:: PROBLEM REQUIREMENTS ::
Output only the lines from the start of the entries through the line holding "s.pstate = .awaitAddressLow → s.inq". Each line must match the original exactly.

:: DATA EXTRACT ::
/-- R147: the low address byte is ORed into `CMD_ADDR` and moves `PSTATE` to Execute, with nothing else done in
phase A; after a high byte the result is `addrHigh ++ addrLow`; and phase B of the same invocation then sees
Execute: it runs `r`, or `w` if its data byte is there, and otherwise does nothing. -/
def Obligations.LowByteCompletesAddress : Prop :=
  ∀ (s : State) (b : Byte) (rest : List Byte), s.cfg.wf = true → s.agenda = [] →
    s.pstate = .awaitAddressLow → s.inq = b :: rest → s.outqFull = false →
    let taken : State := { s with inq := rest, cmdAddr := s.cmdAddr ||| b.setWidth 16, pstate := .execute }
    (∀ hi : Byte, s.cmdAddr = hi.setWidth 16 <<< 8 → taken.cmdAddr = (hi ++ b : BitVec (8 + 8))) ∧
    (s.cmdOp = 0x72 → step s = exec (.r taken.cmdAddr) taken) ∧
    (s.cmdOp = 0x77 → ∀ data more, rest = data :: more → step s = exec (.w taken.cmdAddr data) taken) ∧
    (s.cmdOp = 0x77 → rest = [] → step s = .next taken) ∧
    (s.cmdOp ≠ 0x72 → s.cmdOp ≠ 0x77 → step s = .next taken)

/-- In Execute an invocation takes no byte in phase A (43_commands.md section 2, whose reading of the table is
decision D17); phase B runs `r`, or `w` if a byte waits in `INQ`, and otherwise nothing changes
(43_commands.md section 3). -/
def Obligations.ExecuteActsByStoredOpcode : Prop :=
  ∀ (s : State), s.cfg.wf = true → s.agenda = [] → s.pstate = .execute →
    (s.cmdOp = 0x72 → step s = exec (.r s.cmdAddr) s) ∧
    (s.cmdOp = 0x77 → ∀ data rest, s.inq = data :: rest → step s = exec (.w s.cmdAddr data) s) ∧
    (s.cmdOp = 0x77 → s.inq = [] → step s = .next s) ∧
    (s.cmdOp ≠ 0x72 → s.cmdOp ≠ 0x77 → step s = .next s)

/-- The edges of `PSTATE` and no other (the transition table of 43_commands.md section 5). -/
def Obligations.OnlyTheTableMovesProtocolState : Prop :=
  ∀ (s t : State), s.agenda = [] → step s = .next t →
    (s.pstate = .awaitOpcode → t.pstate = .awaitOpcode ∨ t.pstate = .awaitAddressHigh) ∧
    (s.pstate = .awaitAddressHigh → t.pstate = .awaitAddressHigh ∨ t.pstate = .awaitAddressLow) ∧
    (s.pstate = .awaitAddressLow →
      t.pstate = .awaitAddressLow ∨ t.pstate = .execute ∨
        (t.pstate = .awaitOpcode ∧ (s.cmdOp = 0x72 ∨ s.cmdOp = 0x77))) ∧
    (s.pstate = .execute →
      t.pstate = .execute ∨ (t.pstate = .awaitOpcode ∧ (s.cmdOp = 0x72 ∨ s.cmdOp = 0x77)))

/-- One invocation dequeues at most two bytes, from the front and in order, and enqueues at most one, at the
back (43_commands.md section 5, a consequence the spec draws from `Advance()`). -/
def Obligations.WorkPerInvocation : Prop :=
  ∀ (s t : State), s.agenda = [] → step s = .next t →
    (∃ n, n ≤ 2 ∧ t.inq = s.inq.drop n) ∧ (t.outq = s.outq ∨ ∃ b, t.outq = s.outq ++ [b])

/-- A stall changes nothing (43_commands.md section 4): an invocation leaves the state as it is when `OUTQ` is
full, when an Await state or a `w` in Execute finds `INQ` empty, and when the opcode in Execute is neither
`'r'` nor `'w'`.  There is no partial execution: an invocation issues bus cycles if and only if it enqueues a
reply, which the spec marks as its own inference (R153, derived) and not as the source's words.  The clause on
`pinTrace` is about the model's own record (notes/assumptions/10.md). -/
def Obligations.NoPartialExecution : Prop :=
  ∀ (s t : State), s.agenda = [] → step s = .next t →
    (s.outqFull = true → t = s) ∧
    (s.inq = [] → s.pstate ≠ .execute → t = s) ∧
    (s.inq = [] → s.pstate = .execute → s.cmdOp = 0x77 → t = s) ∧
    (s.pstate = .execute → s.cmdOp ≠ 0x72 → s.cmdOp ≠ 0x77 → t = s) ∧
    ((t.outq = s.outq ∧ t.trace = s.trace ∧ t.pinTrace = s.pinTrace ∧ t.bus = s.bus ∧ t.device = s.device) ∨
      ∃ b ev evs, t.outq = s.outq ++ [b] ∧ t.trace = s.trace ++ ev :: evs ∧ t.pstate = .awaitOpcode)

/-- A fully buffered command takes one invocation (`e`, `d`) or three (`r`, `w`, unrecognised), and its last
one is `exec` of the instruction the decoder reads from the whole command (43_commands.md section 5, a
consequence the spec draws from `Advance()`). -/
def Obligations.BufferedCommandRunsWhole : Prop :=
  ∀ (s : State) (op : Byte) (rest after : List Byte) (i : Instr), s.cfg.wf = true → s.agenda = [] →
    s.pstate = .awaitOpcode → s.outqFull = false → s.inq = op :: rest →
    decodeStream s.inq = .ok (i, after) →
    (op = 0x65 ∨ op = 0x64 →
      Host.Core.run Sys2Proof.core 1 s = exec i { s with cmdOp := op, inq := after }) ∧
    (op ≠ 0x65 → op ≠ 0x64 → ∃ hi lo tail, rest = hi :: lo :: tail ∧
      Host.Core.run Sys2Proof.core 3 s =
        exec i { s with cmdOp := op, cmdAddr := (hi ++ lo : BitVec (8 + 8)), inq := tail, pstate := .execute } ∧
      (op = 0x77 → ∃ data, tail = data :: after) ∧ (op ≠ 0x77 → tail = after))

/-! ### The commands -/

/-- Command `r` (43_commands.md section 3).  With `OUTQ` full it stalls and nothing changes.  Otherwise it
completes: one read cycle at `address & 0x7FFF`, the byte the device answered at the back of `OUTQ`, `PSTATE`
AwaitOpcode, `BUS` idle; every field not named in the braces is unchanged, and so is every byte the device is
known to hold. -/
def Obligations.ReadCommandRepliesWithTheByteRead : Prop :=
  ∀ (address : Addr) (s : State),
    (s.outqFull = true → exec (.r address) s = .next s) ∧
    (s.outqFull = false → s.quiet = true → ∃ t,
      let a : DevAddr := (address &&& 0x7FFF).setWidth 15
      exec (.r address) s = .next t ∧
      t.trace = s.trace ++ [.rd a (s.answer a)] ∧
      t.outq = s.outq ++ [s.answer a] ∧
      t.pstate = .awaitOpcode ∧
      t.bus.idle = true ∧
      t.device = s.device.afterRead ∧ (∀ x, t.device.peek x = s.device.peek x) ∧
      { t with
        outq := s.outq, pstate := s.pstate, trace := s.trace, bus := s.bus, pinTrace := s.pinTrace
        device := s.device, draw := s.draw } = s)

:: SOLUTION FOR THIS TASK ::
/-- R147: the low address byte is ORed into `CMD_ADDR` and moves `PSTATE` to Execute, with nothing else done in
phase A; after a high byte the result is `addrHigh ++ addrLow`; and phase B of the same invocation then sees
Execute: it runs `r`, or `w` if its data byte is there, and otherwise does nothing. -/
def Obligations.LowByteCompletesAddress : Prop :=
  ∀ (s : State) (b : Byte) (rest : List Byte), s.cfg.wf = true → s.agenda = [] →
    s.pstate = .awaitAddressLow → s.inq = b :: rest → s.outqFull = false →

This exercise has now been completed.